Dataset entries —
-- ==== Sys2Proof/Machine/Packets.lean ====
section
/-! DEFINITION. The meanings of the packet commands (R351): each reads one packet of its opcode from the next published
slots of its ring, and the packet runs as soon as its waits and the rules of its command allow. -/

namespace Sys2Proof.Machine

/-- NOP (R351). -/
def execNop (h : PktHdr) (s : State) : Answer := .next (s.packetIn h .nop)

/-- REG_WRITE (R351). -/
def execRegWrite (h : PktHdr) (offset value : Nat) (s : State) : Answer :=
  .next (s.packetIn h (.regWrite offset value))

/-- RING_RESET (R336). -/
def execRingReset (h : PktHdr) (ring : Nat) (s : State) : Answer := .next (s.packetIn h (.ringReset ring))

/-- DEVICE_SOFT_RESET (R392). -/
def execDeviceSoftReset (h : PktHdr) (s : State) : Answer := .next (s.packetIn h .deviceSoftReset)

/-- COPY (R351). -/
def execCopy (h : PktHdr) (dst src bytes flags : Nat) (s : State) : Answer :=
  .next (s.packetIn h (.copy dst src bytes flags))

/-- FILL (R351). -/
def execFill (h : PktHdr) (dst bytes pattern : Nat) (s : State) : Answer :=
  .next (s.packetIn h (.fill dst bytes pattern))

/-- REGION_REBUILD (R223). -/
def execRegionRebuild (h : PktHdr) (s : State) : Answer := .next (s.packetIn h .regionRebuild)

/-- LLS_PARTITION (R227). -/
def execLlsPartition (h : PktHdr) (slice count : Nat) (s : State) : Answer :=
  .next (s.packetIn h (.llsPartition slice count))

/-- LLS_RELEASE (R227). -/
def execLlsRelease (h : PktHdr) (slice first : Nat) (s : State) : Answer :=
  .next (s.packetIn h (.llsRelease slice first))

/-- DIGEST (R209). -/
def execDigest (h : PktHdr) (start bytes dest : Nat) (s : State) : Answer :=
  .next (s.packetIn h (.digest start bytes dest))

/-- PRODUCT (R352). -/
def execProduct (h : PktHdr) (out streamColl shape : Nat) (segs : List SegRef) (s : State) : Answer :=
  .next (s.packetIn h (.product out streamColl shape segs))

/-- MATVEC (R203). -/
def execMatvec (h : PktHdr) (out : Nat) (parts : List (Nat × Nat)) (s : State) : Answer :=
  .next (s.packetIn h (.matvec out parts))

/-- SOFTMAX (R353). -/
def execSoftmax (h : PktHdr) (inp out : Nat) (s : State) : Answer := .next (s.packetIn h (.softmax inp out))

/-- RMSNORM (R353). -/
def execRmsnorm (h : PktHdr) (inp out gain eps : Nat) (s : State) : Answer :=
  .next (s.packetIn h (.rmsnorm inp out gain eps))

/-- LAYERNORM (R353). -/
def execLayernorm (h : PktHdr) (inp out gain bias eps : Nat) (s : State) : Answer :=
  .next (s.packetIn h (.layernorm inp out gain bias eps))

/-- XENT (R353). -/
def execXent (h : PktHdr) (inp target loss mean grad : Nat) (s : State) : Answer :=
  .next (s.packetIn h (.xent inp target loss mean grad))

/-- VPROG (R353). -/
def execVprog (h : PktHdr) (program const out : Nat) (ins : List Nat) (s : State) : Answer :=
  .next (s.packetIn h (.vprog program const out ins))

/-- PARAM_GROUPS_LOAD (R185). -/
def execParamGroupsLoad (h : PktHdr) (s : State) : Answer := .next (s.packetIn h .paramGroupsLoad)

/-- VARIANT_BIND (R201). -/
def execVariantBind (h : PktHdr) (variant : Nat) (s : State) : Answer := .next (s.packetIn h (.variantBind variant))

/-- VARIANT_RELEASE (R201). -/
def execVariantRelease (h : PktHdr) (slot : Nat) (s : State) : Answer := .next (s.packetIn h (.variantRelease slot))

/-- COLL_LAUNCH (R269). -/
def execCollLaunch (h : PktHdr) (desc : Nat) (s : State) : Answer := .next (s.packetIn h (.collLaunch desc))

/-- ROLE_SET (R248). -/
def execRoleSet (h : PktHdr) (role node manager top : Nat) (s : State) : Answer :=
  .next (s.packetIn h (.roleSet role node manager top))

/-- GROUP_JOIN (R248). -/
def execGroupJoin (h : PktHdr) (s : State) : Answer := .next (s.packetIn h .groupJoin)

/-- GROUP_LEAVE (R249). -/
def execGroupLeave (h : PktHdr) (s : State) : Answer := .next (s.packetIn h .groupLeave)

/-- STEP_BEGIN (R149). -/
def execStepBegin (h : PktHdr) (step expectEpoch : Nat) (group setStep : Bool) (s : State) : Answer :=
  .next (s.packetIn h (.stepBegin step expectEpoch group setStep))

/-- STEP_END (R152). -/
def execStepEnd (h : PktHdr) (lossAddr : Nat) (digest : Bool) (s : State) : Answer :=
  .next (s.packetIn h (.stepEnd lossAddr digest))

/-- BETWEEN_JOB_TEST (R295). -/
def execBetweenJobTest (h : PktHdr) (mask : Nat) (s : State) : Answer := .next (s.packetIn h (.betweenJobTest mask))

/-- UNIT_TEST (R299). -/
def execUnitTest (h : PktHdr) (unit : Nat) (s : State) : Answer := .next (s.packetIn h (.unitTest unit))

/-- UNIT_FENCE (R299). -/
def execUnitFence (h : PktHdr) (unit : Nat) (s : State) : Answer := .next (s.packetIn h (.unitFence unit))

/-- UNIT_UNFENCE (R299). -/
def execUnitUnfence (h : PktHdr) (unit : Nat) (s : State) : Answer := .next (s.packetIn h (.unitUnfence unit))

/-- SHROUD_COPY (R315). -/
def execShroudCopy (h : PktHdr) (s : State) : Answer := .next (s.packetIn h .shroudCopy)

/-- RESTORE (R320). -/
def execRestore (h : PktHdr) (sourceId expectStep manifestDest : Nat) (older override : Bool) (holder : Nat) (s : State) : Answer :=
  .next (s.packetIn h (.restore sourceId expectStep manifestDest older override holder))

/-- SHROUD_RELEASE (R322). -/
def execShroudRelease (h : PktHdr) (s : State) : Answer := .next (s.packetIn h .shroudRelease)

/-- COUNTER_SNAPSHOT (R370). -/
def execCounterSnapshot (h : PktHdr) (dest : Nat) (s : State) : Answer := .next (s.packetIn h (.counterSnapshot dest))

/-- SAMPLE_CONTROL (R366). -/
def execSampleControl (h : PktHdr) (enable shift : Nat) (s : State) : Answer :=
  .next (s.packetIn h (.sampleControl enable shift))

/-- ATTEST (R407). -/
def execAttest (h : PktHdr) (nonce : List Byte) (dest : Nat) (s : State) : Answer :=
  .next (s.packetIn h (.attest nonce dest))

/-- MEASUREMENT_LOG (R406). -/
def execMeasurementLog (h : PktHdr) (dest bytes : Nat) (s : State) : Answer :=
  .next (s.packetIn h (.measurementLog dest bytes))

/-- FIRMWARE_STAGE (R385). -/
def execFirmwareStage (h : PktHdr) (src bytes : Nat) (s : State) : Answer :=
  .next (s.packetIn h (.firmwareStage src bytes))

end Sys2Proof.Machine
end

Work instructions — From the data above, output exactly the lines between the one containing "def execRegWrite (h" and the one containing "LAYERNORM (R353). -/", counting both of them.

Task solution —
def execRegWrite (h : PktHdr) (offset value : Nat) (s : State) : Answer :=
  .next (s.packetIn h (.regWrite offset value))

/-- RING_RESET (R336). -/
def execRingReset (h : PktHdr) (ring : Nat) (s : State) : Answer := .next (s.packetIn h (.ringReset ring))

/-- DEVICE_SOFT_RESET (R392). -/
def execDeviceSoftReset (h : PktHdr) (s : State) : Answer := .next (s.packetIn h .deviceSoftReset)

/-- COPY (R351). -/
def execCopy (h : PktHdr) (dst src bytes flags : Nat) (s : State) : Answer :=
  .next (s.packetIn h (.copy dst src bytes flags))

/-- FILL (R351). -/
def execFill (h : PktHdr) (dst bytes pattern : Nat) (s : State) : Answer :=
  .next (s.packetIn h (.fill dst bytes pattern))

/-- REGION_REBUILD (R223). -/
def execRegionRebuild (h : PktHdr) (s : State) : Answer := .next (s.packetIn h .regionRebuild)

/-- LLS_PARTITION (R227). -/
def execLlsPartition (h : PktHdr) (slice count : Nat) (s : State) : Answer :=
  .next (s.packetIn h (.llsPartition slice count))

/-- LLS_RELEASE (R227). -/
def execLlsRelease (h : PktHdr) (slice first : Nat) (s : State) : Answer :=
  .next (s.packetIn h (.llsRelease slice first))

/-- DIGEST (R209). -/
def execDigest (h : PktHdr) (start bytes dest : Nat) (s : State) : Answer :=
  .next (s.packetIn h (.digest start bytes dest))

/-- PRODUCT (R352). -/
def execProduct (h : PktHdr) (out streamColl shape : Nat) (segs : List SegRef) (s : State) : Answer :=
  .next (s.packetIn h (.product out streamColl shape segs))

/-- MATVEC (R203). -/
def execMatvec (h : PktHdr) (out : Nat) (parts : List (Nat × Nat)) (s : State) : Answer :=
  .next (s.packetIn h (.matvec out parts))

/-- SOFTMAX (R353). -/
def execSoftmax (h : PktHdr) (inp out : Nat) (s : State) : Answer := .next (s.packetIn h (.softmax inp out))

/-- RMSNORM (R353). -/
def execRmsnorm (h : PktHdr) (inp out gain eps : Nat) (s : State) : Answer :=
  .next (s.packetIn h (.rmsnorm inp out gain eps))

/-- LAYERNORM (R353). -/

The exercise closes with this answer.